TechnicalJanuary 20, 202415 min

How a Database Deadlock Killed Our Production System (And How We Fixed It)

A deep dive into a critical production incident where database deadlocks brought down a high-traffic SaaS platform. Learn the root cause, our debugging process, and the architectural changes that prevented recurrence.
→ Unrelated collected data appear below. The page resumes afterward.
-- ==== Sys2Proof/Machine/Carousel.lean ====
section
/-! DEFINITION. Scratchpads, carousels, the order in which a stream visits its units, and where a unit's bytes lie
(chapter 03, and R298 to R307 for paged streams). -/

namespace Sys2Proof.Machine

/-! ### Scratchpad (R90, R91) -/

/-- Read `n` bytes of tile `t`'s scratchpad. -/
def State.padRead (s : State) (t a n : Nat) : List Byte := s.mem.readBytes (windowOf t + a % padBytes) n

/-- Write bytes of tile `t`'s scratchpad. -/
def State.padWrite (s : State) (t a : Nat) (bs : List Byte) : State :=
  { s with mem := s.mem.writeBytes (windowOf t + a % padBytes) bs }

/-! ### Carousels (R115 to R128, R976) -/

/-- Scratchpad address of row `r` of the slot that pointer `ptr` names (R115, R116, R120). -/
def CarouselCfg.rowAddr (c : CarouselCfg) (ptr r : Nat) : Nat :=
  let n := ptr % c.slots * c.slotRows + r
  if c.interleaved then
    let span := 2 ^ c.log2Span
    (c.bank + n % span) * 2 ^ 18 + (c.baseRow + n / span) * 256
  else c.bank * 2 ^ 18 + (c.baseRow + n) * 256

/-- Cut the byte range from `off` of `n` bytes at row boundaries: row, byte within it, length. -/
def rowPieces (off n : Nat) : List (Nat × Nat × Nat) :=
  (List.range ((off % 256 + n + 255) / 256)).map (fun i =>
    let lo := max off ((off / 256 + i) * 256)
    let hi := min (off + n) ((off / 256 + i + 1) * 256)
    (lo / 256, lo % 256, hi - lo))

/-- Read `n` bytes of a slot from byte `off` on. -/
def State.slotRead (s : State) (t : Nat) (c : CarouselCfg) (ptr off n : Nat) : List Byte :=
  (rowPieces off n).flatMap (fun x => s.padRead t (c.rowAddr ptr x.1 + x.2.1) x.2.2)

/-- Scratchpad addresses of the segments that hold `n` bytes of a slot from byte `off` on (R91). -/
def CarouselCfg.segments (c : CarouselCfg) (ptr off n : Nat) : List Nat :=
  (List.range ((off % 32 + n + 31) / 32)).map (fun i => (c.rowAddr ptr ((off / 32 + i) / 8) + 32 * ((off / 32 + i) % 8)) % padBytes)

/-- Write bytes of a slot from byte `off` on. -/
def State.slotWrite (s : State) (t : Nat) (c : CarouselCfg) (ptr off : Nat) (bs : List Byte) : State :=
  (rowPieces off bs.length).foldl (fun s x => s.padWrite t (c.rowAddr ptr x.1 + x.2.1)
    (sliceAt bs (256 * x.1 + x.2.1 - off) x.2.2)) s

/-- The stamp that is current for a pointer (R122). -/
def stampFor (c : CarouselCfg) (ptr : Nat) : Nat := ptr / c.slots % 255 + 1

/-- Number of FILLs and DRAINs that the slot of `ptr` carries. -/
def Carousel.busyCount (c : Carousel) (ptr : Nat) : Nat := dget c.busy (ptr % c.cfg.slots) 0

/-- The slot of `ptr` is BUSY. -/
def Carousel.isBusy (c : Carousel) (ptr : Nat) : Bool := decide (0 < c.busyCount ptr)

/-- A FILL or DRAIN takes the slot of `ptr`. -/
def Carousel.take (c : Carousel) (ptr : Nat) : Carousel :=
  { c with busy := dset c.busy (ptr % c.cfg.slots) (c.busyCount ptr + 1) }

/-- A FILL or DRAIN leaves the slot of `ptr`; BUSY clears with the last (R976). -/
def Carousel.release (c : Carousel) (ptr : Nat) : Carousel :=
  if c.busyCount ptr ≤ 1 then { c with busy := derase c.busy (ptr % c.cfg.slots) }
  else { c with busy := dset c.busy (ptr % c.cfg.slots) (c.busyCount ptr - 1) }

/-- Stamp the slot of `ptr` as current (R123, R124). -/
def Carousel.stamp (c : Carousel) (ptr : Nat) : Carousel :=
  { c with stamps := dset c.stamps (ptr % c.cfg.slots) (stampFor c.cfg ptr) }

/-- An engine read or a DRAIN addresses the slot of `ptr`: an underrun where it is neither BUSY nor current (R128). -/
def Carousel.touch (c : Carousel) (ptr : Nat) : Carousel :=
  if !c.isBusy ptr && decide (dget c.stamps (ptr % c.cfg.slots) 0 ≠ stampFor c.cfg ptr) then { c with underruns := c.underruns + 1 }
  else c

/-- Count an overrun where TAIL leads HEAD by more than SLOTS (R127). -/
def Carousel.checkOverrun (c : Carousel) : Carousel :=
  if (c.cfg.slots : Int) < (c.tail - c.head).toInt then { c with overruns := c.overruns + 1 } else c

/-- A pointer `n` slots ahead: the counters run free in 32 bits (R119). -/
def ptrPlus (p : W32) (n : Nat) : Nat := (p + BitVec.ofNat 32 n).toNat

/-- Change carousel `i` of a list. -/
def modAt {α : Type} (xs : List α) (i : Nat) (f : α → α) : List α := xs.zipIdx.map (fun x => if x.2 = i then f x.1 else x.1)

/-! ### Streams (R146 to R153) -/

/-- Number of units a stream visits. -/
def Stream.total (x : Stream) : Nat := x.innerCount * x.outerCount

/-- The unit at position `i` of a stream's order (R147), exact. -/
def Stream.unitAt (x : Stream) (i : Nat) : Int :=
  x.first + (i / x.innerCount : Nat) * x.outerStride + (i % x.innerCount : Nat) * x.innerStride

/-- The least and greatest unit a stream can visit: at the corners of its two loops. -/
def Stream.bounds (x : Stream) : Int × Int :=
  let a := x.first
  let b : Int := ((x.innerCount : Int) - 1) * x.innerStride
  let c : Int := ((x.outerCount : Int) - 1) * x.outerStride
  (a + min 0 b + min 0 c, a + max 0 b + max 0 c)

/-- A paged stream (R304), and whether it reads V. -/
def Stream.paged (x : Stream) : Bool := x.base.getLsbD 63
def Stream.pagedV (x : Stream) : Bool := x.base.getLsbD 62

/-- Node of a global address. -/
def nodeOf (a : W64) : Node := Fin.ofNat 512 (bitsOf a.toNat 48 9)

/-- DPA of a global address. -/
def dpaOf (a : W64) : Nat := a.toNat % 2 ^ 48

/-- The global address of a DPA of this package: it carries this node's ID in bits [56:48]. -/
def State.globalOf (s : State) (dpa : Nat) : Nat := s.regBits .uagNode 0 0 9 * 2 ^ 48 + dpa

/-- Scale bytes of a unit (R150). -/
def Stream.scaleBytes (x : Stream) (b : Nat) : Nat :=
  if scaleGroup x.format b = 0 then 0 else x.unitBytes * 8 / (elemBits x.format * scaleGroup x.format b)

/-- Rows of a unit's data. -/
def rowsOf (n : Nat) : Nat := (n + 255) / 256

/-- Byte offset of the scale rows in a slot of `slotRows` rows (R151): they are its last rows. -/
def Stream.scaleOff (x : Stream) (slotRows b : Nat) : Nat := 256 * (slotRows - rowsOf (x.scaleBytes b))

/-- Blocks of a panel (R51). -/
def panelBlocks (b : Nat) : Nat := 2048 / b

/-- CORR is read for a run at this width (R58). -/
def LbpHeader.readsCorr (h : LbpHeader) (w : Nat) : Bool := h.corr && decide (w < h.wStore)

/-- Rows that a stream's unit occupies, an LBP unit at width `w` (R151, R152). -/
def Stream.rows (x : Stream) (b w : Nat) : Nat :=
  if x.kind = 1 then w + 1 + (match x.header with | some h => if h.offset then 1 else 0 | none => 0)
  else rowsOf x.unitBytes + rowsOf (x.scaleBytes b)

/-- Regions of a KV frame (R298): offsets of K data, K scales, V data, V scales, and the end. -/
def kvRegions (fmt b kv vv : Nat) : Nat × Nat × Nat × Nat × Nat :=
  let a := if fmt = 1 then 4 else 8
  let up (n : Nat) : Nat := (n + 255) / 256 * 256
  let ks := up (128 * kv * a / 8)
  let vd := up (ks + if fmt ≤ 1 then 128 * kv / b else 0)
  let vs := up (vd + vv * 128 * a / 8)
  (0, ks, vd, vs, vs + if fmt ≤ 1 then vv * 128 / b else 0)

/-- The frame of page `n` in a snapshot: published, with its DPA (R301, R302). `blocks` are the list blocks that the run has read. -/
def State.pageFrame (s : State) (blocks : Dict (List Byte)) (x : Snapshot) (n : Nat) : Option Nat :=
  if n < x.pages then
    match x.lists.getD (n / 512) none with
    | some l =>
      let e := match dget? blocks l with
        | some b => fieldAt b (8 * (n % 512)) 8
        | none => leNat (s.readDpa (l + 8 * (n % 512)) 8)
      if bitOf e 48 then some (e % 2 ^ 48) else none
    | none => none
  else none

/-- The list block that names the page of unit `u` of a paged stream (R302, R306). -/
def Stream.blockOf (x : Stream) (u : Nat) : Option Nat :=
  if x.paged then
    x.snapshot.bind (fun d =>
      let n := u / (if x.pagedV then d.vValues else 128)
      if n < d.pages then d.lists.getD (n / 512) none else none)
  else none

/-- A piece of a unit: global address, bytes, and byte offset in the slot. -/
abbrev Piece := Nat × Nat × Nat

/-- The pieces of unit `u` of a stream in a slot of `slotRows` rows at block length `b` (R148 to R153, R306); `none` for a
page that is not published (R307). -/
def State.unitPieces (s : State) (x : Stream) (u slotRows b : Nat) : Option (List Piece) :=
  if x.paged then
    match x.snapshot with
    | some d =>
      let b := blockLenOf d.blockLen
      let g := kvRegions d.kvFmt b d.kValues d.vValues
      let a := if d.kvFmt = 1 then 4 else 8
      let per := if x.pagedV then d.vValues else 128
      let i := u % per
      ((s.pageFrame x.blocks d (u / per)).map s.globalOf).map (fun f =>
        let scales := if d.kvFmt ≤ 1 then (if x.pagedV then 128 / b else d.kValues / b) else 0
        if x.pagedV then
          (f + g.2.2.1 + i * (128 * a / 8), 16 * a, 0) :: (if scales = 0 then [] else [(f + g.2.2.2.1 + i * scales, scales, x.scaleOff slotRows b)])
        else
          (f + i * (d.kValues * a / 8), d.kValues * a / 8, 0) ::
            (if scales = 0 then [] else [(f + g.2.1 + i * scales, scales, x.scaleOff slotRows b)]))
    | none => none
  else if x.kind = 1 then
    match x.header with
    | some h =>
      let p := panelBlocks b
      let n := min p (h.kBlocks * h.n - u * p)
      let last := 256 * (slotRows - 1)
      -- the bases of the header are DPAs of this package (R52, R55)
      let g := s.globalOf
      some ((List.range x.width).map (fun r => (g (h.planeBase + (u * h.wStore + r) * 256), 256, 256 * r)) ++
        (if h.offset then [(g (h.offsetBase + u * p), n, last - 256)] else []) ++ [(g (h.scaleBase + u * p), n, last)] ++
        (if h.readsCorr x.width then [(g (h.corrBase + u * p), n, last + 128)] else []))
    | none => none
  else
    let sc := x.scaleBytes b
    some ((x.base.toNat + u * x.unitBytes, x.unitBytes, 0) ::
      (if sc = 0 then [] else [(x.auxBase.toNat + u * sc, sc, x.scaleOff slotRows b)]))

end Sys2Proof.Machine
end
The Incident: 3 AM Wake-Up Call

It was 3:17 AM when PagerDuty woke me up. Our monitoring system detected that API response times had spiked from ~80ms to over 30 seconds. Within minutes, the entire platform became unresponsive. Over 15,000 active users were locked out, and our support channels exploded with complaints.

This is the story of how a subtle database deadlock pattern emerged under production load, how we diagnosed it under pressure, and the architectural changes we implemented to ensure it never happened again.

The Symptoms: What We Saw First

When I SSHed into our production Kubernetes cluster, the symptoms were clear but confusing:

  • API latency: p99 > 30s (normal: ~100ms)
  • Database connection pool: 100% exhausted (200/200 connections in use)
  • CPU and memory: completely normal (no resource saturation)
  • Error rate: 504 Gateway Timeouts spiking

The confusing part? CPU was at 15%, memory at 40%, disk I/O was minimal. This wasn't a resource exhaustion problem. Something else was blocking our database queries.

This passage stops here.